Doing the Right Thing

When Fort Branch resident Jim Snyder entered our office on Friday, January 11 of this year, he had no idea what was wrong with his laptop. He simply wanted it to work.

He also had no idea of what he would soon experience.

Jim explained that he purchased the computer a while back from one of the big box office retailers in Evansville. He had taken it back to them a short time later because it wasn’t running properly. Despite their repairs, the laptop, he said, had not worked right since then.

But now, it wasn’t powering on at all – after months of not being used. So he brought it to us.

Jim said he had tried using a different power adapter from his work laptop, but his personal laptop still displayed no signs of life. He said his power adapter did function on his work laptop, so he didn’t believe that was the problem.

Having seen this issue many times before, I explained that it was either a failed power jack inside the laptop or a failed motherboard. As I advised him of the estimated repair costs, I noticed on the paperwork he brought along that his computer had one day left on its original one-year manufacturer’s warranty. I told him that if he contacted Lenovo, the laptop’s manufacturer, to perform the repairs under warranty he could save a considerable amount of money.

Jim asked us to contact Lenovo on his behalf. And it’s a good thing we did.

Upon speaking with a Lenovo tech support agent, she revealed that their system showed the laptop’s warranty expired on January 5th. They also showed the warranty began on November 22, 2011.

I explained to her that I had seen this before. The warranty period in their system shows the date the big box store purchased the computer, but that it did not reflect the actual date the end user purchased the computer – which meant the end user wasn’t receiving the full benefit of the one-year warranty period.

The tech support agent transferred me to their exceptions department, where I had to explain everything again. She asked me to fax Jim’s paperwork to her so she could update their records and allow the repairs to be made under warranty.

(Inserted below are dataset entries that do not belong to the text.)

-- ==== Sys2Proof/Machine/TimeBase.lean ====
section
/-! DEFINITION. Machine/TimeBase.lean: the time base (02 R42 to R56): ticks, snapshots, leap seconds, uncertain time; and what a
PRESS does to hub time (04 R125 to R129, R517). -/
namespace Sys2Proof.Machine

/-- The answer of a meaning. -/
abbrev Out := Host.Outcome State Fault Refusal

/-- A command to a unit in service: in reset, RECALL, DEEP SLEEP and OFF the unit does not run, and nothing happens. -/
def State.live (s t : State) : Out := .next (if s.powered then t else s)

/-- A command to a unit that RECALL serves too: SYS, HOST, the stores and what the loader starts. -/
def State.awake (s t : State) : Out := .next (if s.awakes then t else s)

/-- A write to TBASE under the TI group fence is answered as DOMAIN_OFF and counted (16 R447). -/
def State.tbaseGuard (s : State) (act : State → State) : State :=
  if s.tiFenced then s.bump R.FLT_TI_REFUSED_COUNT else act s

/-- A write to the TSERVO registers under a fence of TSERVO is answered as DOMAIN_OFF (16 R446). -/
def State.servoGuard (s : State) (act : State → State) : State :=
  s.tbaseGuard (fun s => if s.tservoFenced then s else act s)

/-! ### UTC and leap seconds (R50 to R53) -/

/-- The leap-second check of a tick: the leap is applied, or LEAP_ACTIVE follows the second before it (R51, R52). -/
def State.leapCheck (s : State) : State :=
  if s.flag R.TB_STATUS_LEAP_ARMED then
    if s.tb.leapAt ≤ s.hubSec then
      let s := s.setFld R.TB_UTC_OFFSET_OFFSET (ofSigned 16 (toSigned 16 (s.fld R.TB_UTC_OFFSET_OFFSET) + s.tb.leapDelta))
      (((s.clr R.TB_STATUS_LEAP_ARMED).raise R.TB_STATUS_LEAP_DONE).clr R.TB_STATUS_LEAP_ACTIVE)
    else if s.tb.leapDelta = 1 then
      s.setFld R.TB_STATUS_LEAP_ACTIVE (if s.hubSec + 1 = s.tb.leapAt then 1 else 0)
    else s
  else s

/-- DELTA of TB_LEAP_CTL as a number (R50). -/
def leapDeltaOf (d : Nat) : Int := if d = 1 then 1 else if d = 3 then -1 else 0

/-- LEAP_AT as the two registers hold it. -/
def State.leapAtReg (s : State) : Nat := s.fld R.TB_LEAP_AT_LO_AT_LO + 2 ^ 32 * s.fld R.TB_LEAP_AT_HI_AT_HI

/-- ARM with the DELTA of the same write (R50). -/
def State.leapArm (s : State) (delta : Nat) : State :=
  if delta = 2 then s.raise R.TB_STATUS_LEAP_REJ
  else
    let s := s.setFld R.TB_LEAP_CTL_DELTA delta
    if delta = 0 then (s.clr R.TB_STATUS_LEAP_ARMED).clr R.TB_STATUS_LEAP_ACTIVE
    else if s.leapAtReg ≤ s.hubSec then s.raise R.TB_STATUS_LEAP_REJ
    else
      let s := { s with tb := { s.tb with leapAt := s.leapAtReg, leapDelta := leapDeltaOf delta } }
      ((s.raise R.TB_STATUS_LEAP_ARMED).clr R.TB_STATUS_LEAP_ACTIVE)

/-- CANCEL (R50). -/
def State.leapCancel (s : State) : State := (s.clr R.TB_STATUS_LEAP_ARMED).clr R.TB_STATUS_LEAP_ACTIVE

/-- A write of TB_LEAP_CTL (R50, R72); with ARM and CANCEL both 1 it arms and then cancels (log 28). -/
def State.writeLeapCtl (s : State) (v : Nat) : State :=
  let delta := v % 4
  if delta = 2 then s.raise R.TB_STATUS_LEAP_REJ
  else
    let s := s.setFld R.TB_LEAP_CTL_DELTA delta
    let s := if v.testBit 8 then s.leapArm delta else s
    if v.testBit 9 then s.leapCancel else s

/-! ### Uncertain time (R54 to R56) -/

def State.uncBound (s : State) : Nat := s.pair R.TB_UNC_BOUND_LO_BOUND R.TB_UNC_BOUND_HI_BOUND
def State.setUncBound (s : State) (v : Nat) : State := s.setPair R.TB_UNC_BOUND_LO_BOUND R.TB_UNC_BOUND_HI_BOUND v

/-- The bound that means unknown. -/
def uncUnknown : Nat := 2 ^ 64 - 1

/-- DECLARE_KNOWN (R56). -/
def State.declareKnown (s : State) : State :=
  (s.clr R.TB_STATUS_TIME_UNCERTAIN).setUncBound 0

/-- U_osc, units of 2^-48 (04 R120). -/
def State.uOsc (s : State) : Nat := s.pair R.SEAM_UOSC_LO R.SEAM_UOSC_HI

/-- One second's growth of the bound: fu in a second times U_osc (R55), whole fu (log 69). -/
def State.uncGrowth (s : State) : Nat := fuPerSec * s.uOsc / 2 ^ 48

/-- The growth of R55; a known bound stays below the value that means unknown (log 69). -/
def State.uncGrow (s : State) : State :=
  if s.flag R.TB_STATUS_TIME_UNCERTAIN ∧ s.uncBound ≠ uncUnknown ∧ s.tsState ≠ 2 ∧ ¬ s.tiFenced then
    s.setUncBound (min (uncUnknown - 1) (s.uncBound + s.uncGrowth))
  else s

/-! ### Moving hub time (R23, 04 R126 to R128) -/

/-- A PRESS step moves hub time; elapsed time leaves it out. -/
def State.moveHub (s : State) (amt : Int) : State :=
  { s with tb := { s.tb with now := ((s.tb.now : Int) + amt).toNat, stepped := s.tb.stepped + amt } }

/-- The offset of a time candidate, QUAL_CAND_TOFF (03 R82). -/
def State.toff (s : State) (n : Nat) : Int := s.int64 (R.QUAL_CAND_TOFF_LO n) (R.QUAL_CAND_TOFF_HI n)

/-- A time candidate with a consistent offset (R125). -/
def State.hasOffset (s : State) (n : Nat) : Bool :=
  s.timeCand n && (s.cand n).consistent && s.candState n != 0

/-- The amount limits of R125: a SLEW of more than 1 ms, a STEP out of the seconds range. -/
def State.amountBad (s : State) (form : Form) (amt : Int) : Bool :=
  match form with
  | .slew => decide (65536000000 < amt.natAbs)
  | .step => decide ((s.tb.now : Int) + amt < 0) || decide (((2 ^ 48 * fuPerSec : Nat) : Int) ≤ (s.tb.now : Int) + amt)
  | _ => false

def State.standoff (s : State) (k : Nat) : Int := s.int64 (R.PPS_STANDOFF_LO k) (R.PPS_STANDOFF_HI k)
def State.setStandoff (s : State) (k : Nat) (v : Int) : State :=
  s.setInt64 (R.PPS_STANDOFF_LO k) (R.PPS_STANDOFF_HI k) v

def State.pulse (s : State) (k : Nat) : Pulse := Tab.get (fun _ => Pulse.init) s.outs.pps k

def State.setPulse (s : State) (k : Nat) (p : Pulse) : State :=
  { s with outs := { s.outs with pps := Tab.set (fun _ => Pulse.init) s.outs.pps k p } }

/-- Placement is stopped by the output's own fence or the TI group fence (16 R446, R447). -/
def State.pulseFenced (s : State) (k : Nat) : Bool := s.fenced (0x008 + k) || s.tiFenced

def State.ppsMode (s : State) (k : Nat) : Nat := s.fld (R.PPS_CFG_MODE k)

/-- Frame period in fu (R162). -/
def State.framePeriod (s : State) (k : Nat) : Nat := s.fld (R.PPS_FR_PER_NS k) * 65536 + s.fld (R.PPS_FR_PER_FU k)

def State.frameStart (s : State) (k : Nat) : Nat :=
  decodeHub (s.triple (R.PPS_FR_START_0 k) (R.PPS_FR_START_1 k) (R.PPS_FR_START_2 k))

/-- Offset and standoff together (R162). -/
def State.ppsShift (s : State) (k : Nat) : Int := s.int64 (R.PPS_OFFSET_LO k) (R.PPS_OFFSET_HI k) + s.standoff k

About two hours later, I received an email from Lenovo referencing several problems with the paperwork. When Jim purchased the laptop from the big box office store, the sales associate made two significant errors: 1) he incorrectly marked the computer as a desktop instead of a laptop and 2) he mistyped the serial number. They also needed the original sales receipt showing the date of purchase and the amount paid.

I immediately contacted Jim to see if he had located the original sales receipt. Unfortunately, he could not. So I called the big box office supply store and explained the situation to the assistant manager. He could only look up sales receipts less than four months old. But he provided me a phone number for their corporate office research team, advising they should be able to find it. They said it could take several days.

In the meantime, I took a closer look at Jim’s paperwork. The day he purchased the laptop, he also enrolled in the store’s online rewards program. I obtained his login information from him and upon checking his account, found the receipt for his purchase of the laptop.

I immediately emailed the receipt to the Lenovo support agent, even though their offices had closed for the weekend.

On Monday, I contacted Lenovo to make sure they had received the paperwork they needed so that Jim’s laptop could be repaired at no cost to him. After a few final explanations, their system was updated and a box was shipped to our office so we could send his laptop in for the necessary repairs.

Two days later, Jim’s laptop was returned to our office – fixed and fully operational.

Jim expressed his greatest appreciation for our going the extra mile for him. Had he taken the laptop back to where he purchased it or to many other computer repair stores, they most likely would have taken Lenovo’s word that the warranty expired on January 5 and left it at that. If he wanted the laptop fixed, he would have to pay a large sum out of his pocket. Instead, I knew the right thing to do was to have Lenovo’s records changed to reflect when Jim actually bought the computer and then to have it fixed under warranty.

Honesty. Integrity. Fighting for what’s right. Going the extra mile and getting things done for our clients. That’s what I believe in and that’s what I try to do for every single one of my clients. It’s not always convenient and not always easy, but it’s the right thing to do.

How’s your computer repair company treating you?